For ore samples, the mass fraction of iron oxide (total) and mass fraction of iron were determined by the photometric method on spectrophotometer SF-56. Grades of gold (g/t), silver (g/t) and copper (%) were determined by the atomic absorption method on the iCE 3500 spectrometer. The standards used with ore samples analysis include GBM906-6 -- GEOSTATS PTY LTD: Ag -- 389.7 g/t and G908-8 -- GEOSTATS PTY LTD: Au -- 9.65 g/t.

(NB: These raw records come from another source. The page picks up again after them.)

-- ==== Sys2Proof/Syntax.lean ====
section
/-!
DEFINITION. The instructions of Dweyryn (tiles) and Burlia (welt cores) and the events of the device: one constructor of
`Instr` for each row of the opcode table.
-/

namespace Sys2Proof

/-- Format tags of R66, in the order of their values 0–20. -/
inductive Tag
  | raw | i8 | i16 | i32 | i64 | n8 | n16 | n32 | n64 | f64 | f32 | f16 | bf16 | e4m3 | e5m2 | e3m2 | e2m3 | e2m1 | c4 | tern | i4
  deriving DecidableEq, Repr

/-- Rounding modes of R73. -/
inductive Rnd
  | rne | rtz | rup | rdn | sr
  deriving DecidableEq, Repr

/-- An immediate, displacement or offset: the body's own field, or the pair's 32-bit literal (R150). -/
inductive Imm (w : Nat)
  | fld (x : BitVec w)
  | lit (x : BitVec 32)
  deriving DecidableEq, Repr

/-- The loads' ty of R155. -/
inductive LdTy
  | z8 | s8 | z16 | s16 | z32 | s32 | d64
  deriving DecidableEq, Repr

/-- The stores' ty of R155. -/
inductive StTy
  | b8 | b16 | b32 | b64
  deriving DecidableEq, Repr

/-- The atomics' ty of R155. -/
inductive AmoTy
  | w32 | w64 | w128
  deriving DecidableEq, Repr

/-- sem of R156. -/
inductive Sem
  | none | acq | rel | ar
  deriving DecidableEq, Repr

/-- The nested scopes of R125. -/
inductive Scope
  | t | c | s
  deriving DecidableEq, Repr

/-- Barrier levels of R61. -/
inductive Level
  | tile | column | layer | cube | user
  deriving DecidableEq, Repr

/-- Special registers of R158, in the order of their numbers 0–17. -/
inductive SReg
  | stat | tcause | tinfo | taddr | trappc | cyc | wdogt | dord | tallow | cgrp | prio | ctablo | ctabhi | dom | tvec | lfsr | tileid | home
  deriving DecidableEq, Repr

/-- The 4-bit lookahead count of R151. -/
abbrev La := BitVec 4

/-- A router port of R419: ±x, ±y, ±z, sole. -/
inductive Port
  | xp | xm | yp | ym | zp | zm | sole
  deriving DecidableEq, Repr

/-- A strand's key: its address space and strand handle (R26). -/
structure Key where
  asid : BitVec 12
  handle : BitVec 45
  deriving DecidableEq, Repr

/-- A firmware slot (R336): image and version, the signatures over them, and the public keys that the slot is checked with. -/
structure Firmware where
  image : List Byte
  version : Nat
  edKey : List Byte
  edSig : List Byte
  mlKey : List Byte
  mlSig : List Byte
  deriving DecidableEq, Repr

/-- A failed link by one end's port, and the SIDE that the controller chooses at that end and at the other (R421). -/
structure PatchSides where
  port : Port
  side : Fin 4
  farSide : Fin 4
  deriving DecidableEq, Repr

/-- A message in flight, or its answer, and the hops that it has made (R322, R418). -/
structure Hops where
  msg : Nat
  made : Nat
  deriving DecidableEq, Repr

/-- What R431 watches: a layer, whose TEMP its last refresh brought, the sole die and the inlet, with their temperatures. -/
inductive Sensor
  | layer (z : Fin 16)
  | sole (temp : Byte)
  | inlet (temp : Byte)
  deriving DecidableEq, Repr
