/-- BR, 0x39 (R182). -/
def parse39 (lit : Option (BitVec 32)) (w : BitVec 32) : Parse Instr := do
  let c ← pick [Instr.beq, .bne, .blt, .bge, .bltu, .bgeu] (w.extractLsb' 22 3).toNat
  return c (gOf (w.extractLsb' 17 5)) (gOf (w.extractLsb' 12 5)) (← immOf (w.extractLsb' 0 12) lit)

/-- JMP, 0x3A (R183). -/
def parse3A (lit : Option (BitVec 32)) (w : BitVec 32) : Parse Instr := do
  return .jal (gOf (fD w)) (← immOf (w.extractLsb' 0 20) lit)

/-- 0x3C (R188–R192, R206, R247). -/
def parse3C (lit : Option (BitVec 32)) (w : BitVec 32) : Parse Instr :=
  match fFn w with
  | 0 => do op3 false true false lit w; return .spawn (gOf (fA w))
  | 1 => do op3 false true false lit w; return .depdec (gOf (fA w))
  | 2 => do op3 true true false lit w; return .fpop (gOf (fD w)) (gOf (fA w))
  | 3 => do op3 false true true lit w; return .fpush (gOf (fA w)) (gOf (fB w))
  | 4 => do op3 true true true lit w; return .waitw (gOf (fD w)) (gOf (fA w)) (gOf (fB w))
  | 5 => do
    let d ← kOf (fD w)
    op3 true true false lit w; return .wlaunch d (gOf (fA w))
  | 6 => do op3 false true false lit w; return .ctabld (gOf (fA w))
  | _ => .error { check := 4 }

/-- 0x3D (R197–R203, R228). -/
def parse3D (lit : Option (BitVec 32)) (w : BitVec 32) : Parse Instr :=
  match fFn w with
  | 0 => do
    let a ← kOf (fA w)
    op3 false true false lit w; return .hwait a
  | 1 => do
    let a ← kOf (fA w)
    op3 true true false lit w; return .htest (gOf (fD w)) a
  | 2 => do op3 true true false lit w; return .hwaitany (gOf (fD w)) (gOf (fA w))
  | 3 => do
    let a ← kOf (fA w)
    op3 false true false lit w; return .hcancel a
  | 4 => do
    let a ← kOf (fA w)
    op3 true true false lit w; return .hexport (gOf (fD w)) a
  | 5 => do
    let d ← kOf (fD w)
    op3 true true false lit w; return .himport d (gOf (fA w))
  | 6 => do
    let a ← kOf (fA w)
    op3 true true false lit w; return .hstate (gOf (fD w)) a
  | 7 => do
    let d ← kOf (fD w)
    op3 true true false lit w; return .acopy d (gOf (fA w))
  | 8 => do
    let d ← kOf (fD w)
    op3 true true false lit w; return .acopy2 d (gOf (fA w))
  | _ => .error { check := 4 }

/-- 0x3E (R226, R227, R235–R243). -/
def parse3E (lit : Option (BitVec 32)) (w : BitVec 32) : Parse Instr :=
  let d := gOf (fD w)
  let a := gOf (fA w)
  let b := gOf (fB w)
  if fFn w < 12 then do
    let c ← pick [Instr.fenceRelT, .fenceRelC, .fenceRelS, .fenceAcqT, .fenceAcqC, .fenceAcqS, .fenceArT, .fenceArC, .fenceArS, .fenceScT,
      .fenceScC, .fenceScS] (fFn w)
    op3 false false false lit w; return c
  else match fFn w with
  | 12 => do op3 false true true lit w; return .fenceRelN a b
  | 13 => do op3 false true true lit w; return .fenceAcqN a b
  | 14 => do op3 false false false lit w; return .fenceN
  | 15 => do let l ← levelOf (fB w); op3 false false true lit w; return .bar l
  | 16 => do let l ← levelOf (fB w); op3 true true true lit w; return .bvote d a l
  | 17 => do let l ← levelOf (fB w); op3 true true true lit w; return .csum d a l
  | 18 => do let l ← levelOf (fB w); op3 true true true lit w; return .cmax d a l
  | 19 => do let l ← levelOf (fB w); op3 true true true lit w; return .cmin d a l
  | 20 => do op3 true true false lit w; return .eycreate d a
  | 21 => do op3 false true true lit w; return .eypostMsg0 a b
  | 22 => do op3 false true true lit w; return .eypostMsg1 a b
  | 23 => do op3 true true false lit w; return .eytake d a
  | 24 => do op3 false true false lit w; return .eywait a
  | 25 => do op3 false true false lit w; return .popenMsg0 a
  | 26 => do op3 false true false lit w; return .popenMsg1 a
  | 27 => do op3 false true true lit w; return .pput a b
  | 28 => do op3 false true true lit w; return .psend a b
  | 29 => do op3 false false false lit w; return .fenceI
  | _ => .error { check := 4 }

/-- SYS, 0x3F (R205). -/
def parse3F (lit : Option (BitVec 32)) (w : BitVec 32) : Parse Instr := do
  let d := gOf (w.extractLsb' 14 5)
  match (w.extractLsb' 19 6).toNat with
  | 0 => do
    let r ← sregOf (w.extractLsb' 0 14)
    noLit lit
    return .mfsr d r
  | 1 => do
    let r ← sregOf (w.extractLsb' 0 14)
    noLit lit
    return .mtsr r d
  | _ => .error { check := 4 }

/-- The opcode map (R157): checks 2 and 4 to 7 of one word; `lit` is word 1 of a lone instruction. -/
def parseBody (lit : Option (BitVec 32)) (w : BitVec 32) : Parse Instr :=
  match majorOf w with
  | 0x00 => parse00 lit w
  | 0x01 => parseOpi .addi lit w
  | 0x02 => parseOpi .andi lit w
  | 0x03 => parseOpi .ori lit w
  | 0x04 => parseOpi .xori lit w
  | 0x05 => parseOpi .slti lit w
  | 0x06 => parseOpi .sltiu lit w
  | 0x07 => parseShift .slli lit w
  | 0x08 => parseShift .srli lit w
  | 0x09 => parseShift .srai lit w
  | 0x0A => parseOpi .lhi lit w
  | 0x0B => parse0B lit w
  | 0x0C => parse0C lit w
  | 0x0D => parseFlt [.faddF64, .fsubF64, .fmulF64] .fdivF64 .fsqrtF64 [.fminF64, .fmaxF64] lit w
  | 0x0E => parseFlt [.faddF32, .fsubF32, .fmulF32] .fdivF32 .fsqrtF32 [.fminF32, .fmaxF32] lit w
  | 0x0F => parse0F lit w
  | 0x10 => parse10 lit w
  | 0x11 => parse11 lit w
  | 0x18 => parse18 lit w
  | 0x19 => parse19 lit w
  | 0x1A => parse1A lit w
  | 0x1B => parse1B lit w
  | 0x1C => parse1C lit w
  | 0x1D => parse1D lit w
  | 0x1E => parse1E lit w
  | 0x1F => parse1F lit w
  | 0x20 => parse20 lit w
  | 0x21 => parse21 lit w
  | 0x22 => parse22 lit w
  | 0x23 => parse23 lit w
  | 0x24 => parse24 lit w
  | 0x25 => parse25 lit w
  | 0x28 => parse28 lit w
  | 0x29 => parse29 lit w
  | 0x2A => parse2A lit w
  | 0x2B => parse2B lit w
  | 0x2C => parse2C lit w
  | 0x2D => parse2D lit w
  | 0x2E => parse2E lit w
  | 0x2F => parse2F lit w
  | 0x30 => parse30 lit w
  | 0x31 => parse31 lit w
  | 0x32 => parse32 lit w
  | 0x33 => parse33 lit w
  | 0x34 => parse34 lit w
  | 0x35 => parse35 lit w
  | 0x38 => parse38 lit w
  | 0x39 => parse39 lit w
  | 0x3A => parse3A lit w
  | 0x3C => parse3C lit w
  | 0x3D => parse3D lit w
  | 0x3E => parse3E lit w
  | 0x3F => parse3F lit w
  | _ => .error { check := 2 }

/-! ### Pairs (R147–R150, R159, R385) -/

/-- An illegal encoding: the check of R159 and the word that R385 records. -/
structure Illegal where
  check : Nat
  word1 : Bool
  deriving DecidableEq, Repr

/-- ILLENC's TINFO (R385). -/
def Illegal.tinfo (e : Illegal) (w0 w1 : BitVec 32) : Word :=
  (if e.word1 then w1 else w0) ++ 0#27 ++ BitVec.ofBool e.word1 ++ BitVec.ofNat 4 e.check

def isReservedMajor (w : BitVec 32) : Bool :=
  let m := majorOf w
  (0x12 ≤ m && m ≤ 0x17) || m == 0x26 || m == 0x27 || m == 0x36 || m == 0x37 || m == 0x3B

/-- Majors 0x28–0x3F are C-class (R148). -/
def isCMajor (w : BitVec 32) : Bool := 0x28 ≤ majorOf w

Ore minerals were identified by scanning electron microscope JSM-6480LV with energy spectrometer INCA-Energy, accelerating voltage at the cathode 20 kV. Samples were prepared from polished sections with a sprayed thin conductive layer of carbon. Minerals in strongly oxidized ores were determined by x-ray phase analysis using D2 PHASER diffractometer. All microprobe and x-ray analyses were carried out in DPMGI SB RAS.
Before 2008, the Kis-Kuel area was known as a “greenfield” with no mineral potential. In 2008-2009, detailed field studies, including geological mapping and gold and silver ore prospecting, were conducted at the Kis-Kuel area. It became clear that it has a good potential for lode silver and gold deposits, and in 2018, about 10 new ore veins were discovered.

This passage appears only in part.